━━━━━ Data records

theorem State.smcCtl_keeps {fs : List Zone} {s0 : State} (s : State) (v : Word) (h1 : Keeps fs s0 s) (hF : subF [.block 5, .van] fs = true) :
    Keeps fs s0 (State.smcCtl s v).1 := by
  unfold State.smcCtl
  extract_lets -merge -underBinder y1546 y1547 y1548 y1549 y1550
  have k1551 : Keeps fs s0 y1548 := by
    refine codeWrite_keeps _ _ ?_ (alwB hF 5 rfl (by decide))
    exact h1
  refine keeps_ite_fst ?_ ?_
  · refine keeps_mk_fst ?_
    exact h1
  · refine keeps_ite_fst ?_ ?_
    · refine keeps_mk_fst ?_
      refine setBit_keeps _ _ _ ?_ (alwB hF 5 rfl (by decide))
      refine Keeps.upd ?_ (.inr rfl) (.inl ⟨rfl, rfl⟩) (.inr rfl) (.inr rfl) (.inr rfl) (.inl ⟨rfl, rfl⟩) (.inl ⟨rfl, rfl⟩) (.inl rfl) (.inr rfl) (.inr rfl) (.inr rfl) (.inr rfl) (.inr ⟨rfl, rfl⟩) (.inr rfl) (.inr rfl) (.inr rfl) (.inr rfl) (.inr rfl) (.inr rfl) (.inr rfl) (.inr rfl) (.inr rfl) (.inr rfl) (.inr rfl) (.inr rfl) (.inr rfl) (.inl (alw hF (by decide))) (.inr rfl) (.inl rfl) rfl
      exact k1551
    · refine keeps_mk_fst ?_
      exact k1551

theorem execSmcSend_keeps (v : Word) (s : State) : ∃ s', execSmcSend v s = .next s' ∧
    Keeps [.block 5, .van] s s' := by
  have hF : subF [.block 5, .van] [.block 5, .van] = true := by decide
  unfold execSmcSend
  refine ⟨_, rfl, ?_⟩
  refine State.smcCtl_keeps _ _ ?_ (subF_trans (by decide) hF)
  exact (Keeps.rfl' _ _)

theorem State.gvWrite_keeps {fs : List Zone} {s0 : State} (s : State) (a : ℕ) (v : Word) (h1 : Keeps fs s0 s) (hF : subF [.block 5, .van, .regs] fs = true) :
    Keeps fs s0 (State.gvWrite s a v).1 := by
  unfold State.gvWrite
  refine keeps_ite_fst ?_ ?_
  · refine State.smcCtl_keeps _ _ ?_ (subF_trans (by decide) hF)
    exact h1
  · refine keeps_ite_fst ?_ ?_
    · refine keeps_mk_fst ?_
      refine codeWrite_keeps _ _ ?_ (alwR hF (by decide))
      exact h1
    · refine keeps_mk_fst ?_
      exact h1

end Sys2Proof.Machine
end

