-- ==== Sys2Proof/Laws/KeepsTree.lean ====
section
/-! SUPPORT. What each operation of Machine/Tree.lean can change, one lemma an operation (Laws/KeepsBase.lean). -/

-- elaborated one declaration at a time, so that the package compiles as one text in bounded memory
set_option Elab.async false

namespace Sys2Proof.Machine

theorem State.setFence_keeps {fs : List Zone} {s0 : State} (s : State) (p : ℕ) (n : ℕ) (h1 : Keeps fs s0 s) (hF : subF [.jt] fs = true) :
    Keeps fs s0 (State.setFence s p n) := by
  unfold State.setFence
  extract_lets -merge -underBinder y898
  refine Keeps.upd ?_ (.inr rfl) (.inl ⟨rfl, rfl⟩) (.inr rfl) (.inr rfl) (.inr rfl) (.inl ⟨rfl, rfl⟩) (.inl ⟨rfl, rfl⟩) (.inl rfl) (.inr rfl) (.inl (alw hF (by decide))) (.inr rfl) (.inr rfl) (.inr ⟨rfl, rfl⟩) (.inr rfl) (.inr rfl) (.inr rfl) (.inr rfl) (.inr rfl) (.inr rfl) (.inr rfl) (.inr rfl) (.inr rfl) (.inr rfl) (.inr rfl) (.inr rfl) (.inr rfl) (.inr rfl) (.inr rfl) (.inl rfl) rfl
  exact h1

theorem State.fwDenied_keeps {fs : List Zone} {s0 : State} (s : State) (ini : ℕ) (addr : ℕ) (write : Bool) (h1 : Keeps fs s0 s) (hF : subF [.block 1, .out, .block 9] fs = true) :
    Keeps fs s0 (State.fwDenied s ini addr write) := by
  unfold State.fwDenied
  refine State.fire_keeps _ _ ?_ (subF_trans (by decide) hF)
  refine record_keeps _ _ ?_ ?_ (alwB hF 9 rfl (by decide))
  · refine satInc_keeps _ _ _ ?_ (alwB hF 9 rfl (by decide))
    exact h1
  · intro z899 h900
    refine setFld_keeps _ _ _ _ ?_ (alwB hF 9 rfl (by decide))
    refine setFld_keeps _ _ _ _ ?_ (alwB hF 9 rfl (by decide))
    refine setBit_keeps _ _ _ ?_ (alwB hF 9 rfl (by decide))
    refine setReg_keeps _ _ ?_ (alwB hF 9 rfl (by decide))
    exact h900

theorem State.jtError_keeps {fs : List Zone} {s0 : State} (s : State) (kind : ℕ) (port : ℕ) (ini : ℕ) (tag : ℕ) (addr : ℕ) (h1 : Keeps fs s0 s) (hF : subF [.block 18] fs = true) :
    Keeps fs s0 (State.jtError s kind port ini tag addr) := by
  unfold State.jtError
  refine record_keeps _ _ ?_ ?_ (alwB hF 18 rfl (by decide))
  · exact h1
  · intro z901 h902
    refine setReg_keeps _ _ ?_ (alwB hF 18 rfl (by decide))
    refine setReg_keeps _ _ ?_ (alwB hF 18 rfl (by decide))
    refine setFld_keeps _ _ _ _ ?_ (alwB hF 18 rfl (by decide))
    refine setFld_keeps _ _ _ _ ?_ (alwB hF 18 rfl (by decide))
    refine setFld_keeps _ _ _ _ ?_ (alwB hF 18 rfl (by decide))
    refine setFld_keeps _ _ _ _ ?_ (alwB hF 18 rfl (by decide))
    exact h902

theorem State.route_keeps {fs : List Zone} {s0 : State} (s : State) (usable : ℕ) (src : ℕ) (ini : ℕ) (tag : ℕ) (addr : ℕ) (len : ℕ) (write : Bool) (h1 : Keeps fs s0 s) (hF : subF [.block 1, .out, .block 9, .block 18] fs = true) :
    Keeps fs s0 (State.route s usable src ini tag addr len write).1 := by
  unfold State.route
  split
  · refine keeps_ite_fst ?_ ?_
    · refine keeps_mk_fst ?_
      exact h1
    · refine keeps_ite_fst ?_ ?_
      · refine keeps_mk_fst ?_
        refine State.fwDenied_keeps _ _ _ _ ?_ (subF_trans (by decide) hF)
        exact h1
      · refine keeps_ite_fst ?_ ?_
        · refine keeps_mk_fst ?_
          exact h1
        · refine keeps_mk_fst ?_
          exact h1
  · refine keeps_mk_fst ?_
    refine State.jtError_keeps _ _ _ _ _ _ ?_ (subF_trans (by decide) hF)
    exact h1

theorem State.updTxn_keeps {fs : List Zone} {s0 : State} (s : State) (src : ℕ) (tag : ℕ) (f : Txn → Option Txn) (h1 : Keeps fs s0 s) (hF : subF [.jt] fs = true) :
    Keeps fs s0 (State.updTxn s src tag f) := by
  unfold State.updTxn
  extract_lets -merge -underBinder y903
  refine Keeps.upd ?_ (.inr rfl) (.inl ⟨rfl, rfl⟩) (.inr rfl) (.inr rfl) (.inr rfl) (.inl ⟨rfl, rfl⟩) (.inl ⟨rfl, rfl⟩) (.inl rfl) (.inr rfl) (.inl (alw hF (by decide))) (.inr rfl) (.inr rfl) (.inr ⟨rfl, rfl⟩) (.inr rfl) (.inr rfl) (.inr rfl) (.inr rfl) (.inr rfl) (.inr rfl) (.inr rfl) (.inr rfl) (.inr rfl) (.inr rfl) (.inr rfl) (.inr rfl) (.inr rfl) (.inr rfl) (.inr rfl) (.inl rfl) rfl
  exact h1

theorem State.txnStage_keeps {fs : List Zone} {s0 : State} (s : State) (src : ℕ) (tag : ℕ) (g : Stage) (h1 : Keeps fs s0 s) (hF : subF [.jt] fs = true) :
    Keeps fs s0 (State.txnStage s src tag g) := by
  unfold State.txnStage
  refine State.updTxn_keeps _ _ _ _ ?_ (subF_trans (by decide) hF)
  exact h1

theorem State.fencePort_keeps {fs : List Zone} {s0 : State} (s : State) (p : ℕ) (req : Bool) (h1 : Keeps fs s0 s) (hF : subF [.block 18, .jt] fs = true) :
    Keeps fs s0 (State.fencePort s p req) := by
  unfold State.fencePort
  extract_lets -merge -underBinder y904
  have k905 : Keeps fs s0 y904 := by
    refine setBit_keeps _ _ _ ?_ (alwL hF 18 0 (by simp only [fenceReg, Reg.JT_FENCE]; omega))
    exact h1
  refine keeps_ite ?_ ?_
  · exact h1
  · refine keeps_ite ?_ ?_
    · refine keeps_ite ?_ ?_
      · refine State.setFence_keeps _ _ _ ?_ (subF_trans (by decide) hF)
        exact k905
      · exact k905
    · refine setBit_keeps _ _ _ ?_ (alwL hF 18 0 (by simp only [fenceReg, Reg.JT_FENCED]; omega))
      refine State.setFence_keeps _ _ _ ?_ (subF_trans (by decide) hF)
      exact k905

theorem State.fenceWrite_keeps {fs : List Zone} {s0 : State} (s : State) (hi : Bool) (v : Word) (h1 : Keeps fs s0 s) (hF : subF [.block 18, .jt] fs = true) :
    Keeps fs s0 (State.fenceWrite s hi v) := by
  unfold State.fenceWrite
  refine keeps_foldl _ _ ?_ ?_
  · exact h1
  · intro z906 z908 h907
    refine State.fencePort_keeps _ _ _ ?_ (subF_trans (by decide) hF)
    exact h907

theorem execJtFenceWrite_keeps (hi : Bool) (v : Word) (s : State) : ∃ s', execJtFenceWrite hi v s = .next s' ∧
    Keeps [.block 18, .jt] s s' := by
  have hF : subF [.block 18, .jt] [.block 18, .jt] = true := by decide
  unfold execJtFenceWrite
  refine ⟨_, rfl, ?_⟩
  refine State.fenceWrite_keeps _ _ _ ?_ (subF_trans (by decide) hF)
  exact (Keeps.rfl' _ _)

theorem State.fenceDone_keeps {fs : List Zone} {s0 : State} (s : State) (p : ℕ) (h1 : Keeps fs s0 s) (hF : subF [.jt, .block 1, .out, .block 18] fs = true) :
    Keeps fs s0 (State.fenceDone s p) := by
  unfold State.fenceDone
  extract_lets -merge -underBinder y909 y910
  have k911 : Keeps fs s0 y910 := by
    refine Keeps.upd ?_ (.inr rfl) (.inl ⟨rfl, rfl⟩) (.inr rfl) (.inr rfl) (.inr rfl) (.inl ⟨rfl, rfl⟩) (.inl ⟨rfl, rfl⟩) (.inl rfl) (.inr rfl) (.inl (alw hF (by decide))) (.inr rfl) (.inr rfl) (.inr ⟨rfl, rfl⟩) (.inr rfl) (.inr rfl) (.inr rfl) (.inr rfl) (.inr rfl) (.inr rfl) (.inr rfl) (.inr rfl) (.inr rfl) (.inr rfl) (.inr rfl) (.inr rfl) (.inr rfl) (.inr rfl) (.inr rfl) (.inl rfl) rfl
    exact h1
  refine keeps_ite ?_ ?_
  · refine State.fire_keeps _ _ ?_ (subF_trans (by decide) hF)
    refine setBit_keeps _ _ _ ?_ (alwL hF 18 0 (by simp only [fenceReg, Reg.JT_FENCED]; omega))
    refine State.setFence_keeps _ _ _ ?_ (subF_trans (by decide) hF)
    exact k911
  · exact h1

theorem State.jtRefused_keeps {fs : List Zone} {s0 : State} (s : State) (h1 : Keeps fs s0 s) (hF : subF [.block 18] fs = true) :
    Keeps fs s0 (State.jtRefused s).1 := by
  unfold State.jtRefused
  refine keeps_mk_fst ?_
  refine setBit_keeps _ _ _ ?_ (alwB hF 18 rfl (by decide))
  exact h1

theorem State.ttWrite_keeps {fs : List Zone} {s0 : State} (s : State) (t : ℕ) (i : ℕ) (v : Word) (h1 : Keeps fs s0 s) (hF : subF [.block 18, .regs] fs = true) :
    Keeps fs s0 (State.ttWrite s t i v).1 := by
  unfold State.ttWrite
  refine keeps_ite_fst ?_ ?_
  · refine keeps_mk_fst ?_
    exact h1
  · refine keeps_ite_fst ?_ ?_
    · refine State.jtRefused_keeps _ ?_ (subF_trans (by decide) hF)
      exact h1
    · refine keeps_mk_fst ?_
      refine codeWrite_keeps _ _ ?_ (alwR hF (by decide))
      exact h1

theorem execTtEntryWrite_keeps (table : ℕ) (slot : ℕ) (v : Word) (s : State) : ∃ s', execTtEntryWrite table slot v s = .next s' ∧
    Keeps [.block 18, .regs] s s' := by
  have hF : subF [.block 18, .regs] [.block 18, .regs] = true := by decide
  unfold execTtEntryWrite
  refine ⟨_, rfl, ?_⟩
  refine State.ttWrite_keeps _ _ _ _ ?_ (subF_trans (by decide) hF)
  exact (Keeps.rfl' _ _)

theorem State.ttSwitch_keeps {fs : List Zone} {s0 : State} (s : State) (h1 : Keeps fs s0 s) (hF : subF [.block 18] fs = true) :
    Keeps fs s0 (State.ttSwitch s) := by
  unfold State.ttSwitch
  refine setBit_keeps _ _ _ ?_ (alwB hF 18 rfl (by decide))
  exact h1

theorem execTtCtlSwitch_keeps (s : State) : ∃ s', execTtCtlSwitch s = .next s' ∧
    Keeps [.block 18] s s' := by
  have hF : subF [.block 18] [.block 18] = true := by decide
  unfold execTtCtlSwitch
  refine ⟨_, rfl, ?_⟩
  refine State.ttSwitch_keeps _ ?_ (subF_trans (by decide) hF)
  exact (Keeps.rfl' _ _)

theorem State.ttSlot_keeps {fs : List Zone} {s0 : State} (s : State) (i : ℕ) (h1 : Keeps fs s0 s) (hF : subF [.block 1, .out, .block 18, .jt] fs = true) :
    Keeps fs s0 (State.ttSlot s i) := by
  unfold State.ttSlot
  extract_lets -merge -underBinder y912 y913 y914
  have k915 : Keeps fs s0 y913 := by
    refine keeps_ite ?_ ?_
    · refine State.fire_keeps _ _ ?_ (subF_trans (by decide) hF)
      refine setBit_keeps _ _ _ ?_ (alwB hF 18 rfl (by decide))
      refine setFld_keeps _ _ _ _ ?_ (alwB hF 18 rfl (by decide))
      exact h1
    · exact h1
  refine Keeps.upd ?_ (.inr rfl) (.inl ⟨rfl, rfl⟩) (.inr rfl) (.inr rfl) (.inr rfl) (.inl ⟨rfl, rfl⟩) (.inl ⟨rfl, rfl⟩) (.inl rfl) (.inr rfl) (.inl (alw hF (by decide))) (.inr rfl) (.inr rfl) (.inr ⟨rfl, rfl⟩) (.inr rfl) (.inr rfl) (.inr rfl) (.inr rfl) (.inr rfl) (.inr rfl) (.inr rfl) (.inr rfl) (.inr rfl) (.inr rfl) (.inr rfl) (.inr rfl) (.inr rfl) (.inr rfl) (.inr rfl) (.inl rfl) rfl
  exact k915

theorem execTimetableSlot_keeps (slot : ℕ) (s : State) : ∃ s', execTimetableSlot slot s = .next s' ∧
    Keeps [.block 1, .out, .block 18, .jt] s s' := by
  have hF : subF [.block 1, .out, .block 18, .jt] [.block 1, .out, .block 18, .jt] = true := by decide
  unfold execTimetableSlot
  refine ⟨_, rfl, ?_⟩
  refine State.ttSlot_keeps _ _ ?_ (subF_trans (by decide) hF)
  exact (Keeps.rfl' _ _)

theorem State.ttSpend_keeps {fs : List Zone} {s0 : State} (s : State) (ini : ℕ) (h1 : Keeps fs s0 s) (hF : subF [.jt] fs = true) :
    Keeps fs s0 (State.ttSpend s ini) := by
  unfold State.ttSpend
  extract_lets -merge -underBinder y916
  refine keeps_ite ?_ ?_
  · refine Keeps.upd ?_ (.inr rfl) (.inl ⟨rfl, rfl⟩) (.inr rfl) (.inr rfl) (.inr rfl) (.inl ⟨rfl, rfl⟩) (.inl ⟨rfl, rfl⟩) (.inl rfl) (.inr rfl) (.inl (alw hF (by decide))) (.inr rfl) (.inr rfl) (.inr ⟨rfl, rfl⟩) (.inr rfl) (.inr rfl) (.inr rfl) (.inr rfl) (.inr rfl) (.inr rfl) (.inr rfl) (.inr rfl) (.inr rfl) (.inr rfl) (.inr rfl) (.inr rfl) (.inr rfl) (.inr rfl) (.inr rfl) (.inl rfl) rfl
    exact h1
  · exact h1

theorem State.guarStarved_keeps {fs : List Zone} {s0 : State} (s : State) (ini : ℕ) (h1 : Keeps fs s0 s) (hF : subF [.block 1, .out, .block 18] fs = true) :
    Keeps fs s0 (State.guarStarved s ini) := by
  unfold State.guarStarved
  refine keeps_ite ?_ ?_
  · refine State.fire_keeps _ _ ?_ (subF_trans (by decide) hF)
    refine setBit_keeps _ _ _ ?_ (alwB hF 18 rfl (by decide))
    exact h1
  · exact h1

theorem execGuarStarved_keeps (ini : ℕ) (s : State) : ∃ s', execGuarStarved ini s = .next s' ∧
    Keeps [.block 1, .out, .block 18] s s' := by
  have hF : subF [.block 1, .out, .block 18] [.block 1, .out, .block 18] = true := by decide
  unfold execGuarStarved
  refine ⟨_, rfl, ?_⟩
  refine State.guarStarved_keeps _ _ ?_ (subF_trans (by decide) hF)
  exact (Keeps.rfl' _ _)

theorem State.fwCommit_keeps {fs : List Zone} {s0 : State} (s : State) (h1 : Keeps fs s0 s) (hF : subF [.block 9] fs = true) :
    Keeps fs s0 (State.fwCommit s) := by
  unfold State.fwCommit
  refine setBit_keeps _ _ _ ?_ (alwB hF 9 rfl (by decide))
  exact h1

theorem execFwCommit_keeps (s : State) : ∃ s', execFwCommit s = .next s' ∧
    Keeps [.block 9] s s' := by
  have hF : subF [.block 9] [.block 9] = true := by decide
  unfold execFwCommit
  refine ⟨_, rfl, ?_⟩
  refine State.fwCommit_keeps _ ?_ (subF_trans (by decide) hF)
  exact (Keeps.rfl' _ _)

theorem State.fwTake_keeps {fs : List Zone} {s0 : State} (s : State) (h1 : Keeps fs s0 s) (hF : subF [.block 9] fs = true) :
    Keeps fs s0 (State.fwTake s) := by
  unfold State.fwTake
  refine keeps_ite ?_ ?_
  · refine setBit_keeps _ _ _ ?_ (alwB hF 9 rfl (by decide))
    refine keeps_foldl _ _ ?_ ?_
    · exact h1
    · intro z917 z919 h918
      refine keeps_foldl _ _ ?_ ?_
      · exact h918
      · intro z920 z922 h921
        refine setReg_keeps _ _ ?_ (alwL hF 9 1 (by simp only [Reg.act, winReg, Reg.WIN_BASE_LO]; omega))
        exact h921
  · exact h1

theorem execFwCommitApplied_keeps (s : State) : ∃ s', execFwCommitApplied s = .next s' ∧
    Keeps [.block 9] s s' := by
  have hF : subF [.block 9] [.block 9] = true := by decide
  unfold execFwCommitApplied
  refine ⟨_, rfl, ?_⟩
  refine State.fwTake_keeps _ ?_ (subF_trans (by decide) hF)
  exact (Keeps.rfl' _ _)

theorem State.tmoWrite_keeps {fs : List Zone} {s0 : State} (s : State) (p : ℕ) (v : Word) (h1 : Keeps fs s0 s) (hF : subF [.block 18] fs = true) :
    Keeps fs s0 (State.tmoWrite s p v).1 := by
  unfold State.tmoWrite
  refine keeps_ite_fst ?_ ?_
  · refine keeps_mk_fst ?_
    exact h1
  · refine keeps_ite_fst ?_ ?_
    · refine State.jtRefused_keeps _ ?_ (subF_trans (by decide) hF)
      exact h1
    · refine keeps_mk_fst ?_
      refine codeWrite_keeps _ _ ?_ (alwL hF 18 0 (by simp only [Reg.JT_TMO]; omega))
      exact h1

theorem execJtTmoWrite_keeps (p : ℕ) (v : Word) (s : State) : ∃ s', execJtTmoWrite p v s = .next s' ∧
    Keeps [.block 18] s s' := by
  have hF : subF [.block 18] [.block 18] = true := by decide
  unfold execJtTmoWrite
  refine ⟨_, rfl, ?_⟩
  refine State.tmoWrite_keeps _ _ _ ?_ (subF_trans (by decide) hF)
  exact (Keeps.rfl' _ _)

━━━━━━━━━━

* [About this exercise] Only the lines holding "fenceReg" are wanted, so copy each of them from the material.

* [Result for this exercise]
    refine setBit_keeps _ _ _ ?_ (alwL hF 18 0 (by simp only [fenceReg, Reg.JT_FENCE]; omega))
    · refine setBit_keeps _ _ _ ?_ (alwL hF 18 0 (by simp only [fenceReg, Reg.JT_FENCED]; omega))
    refine setBit_keeps _ _ _ ?_ (alwL hF 18 0 (by simp only [fenceReg, Reg.JT_FENCED]; omega))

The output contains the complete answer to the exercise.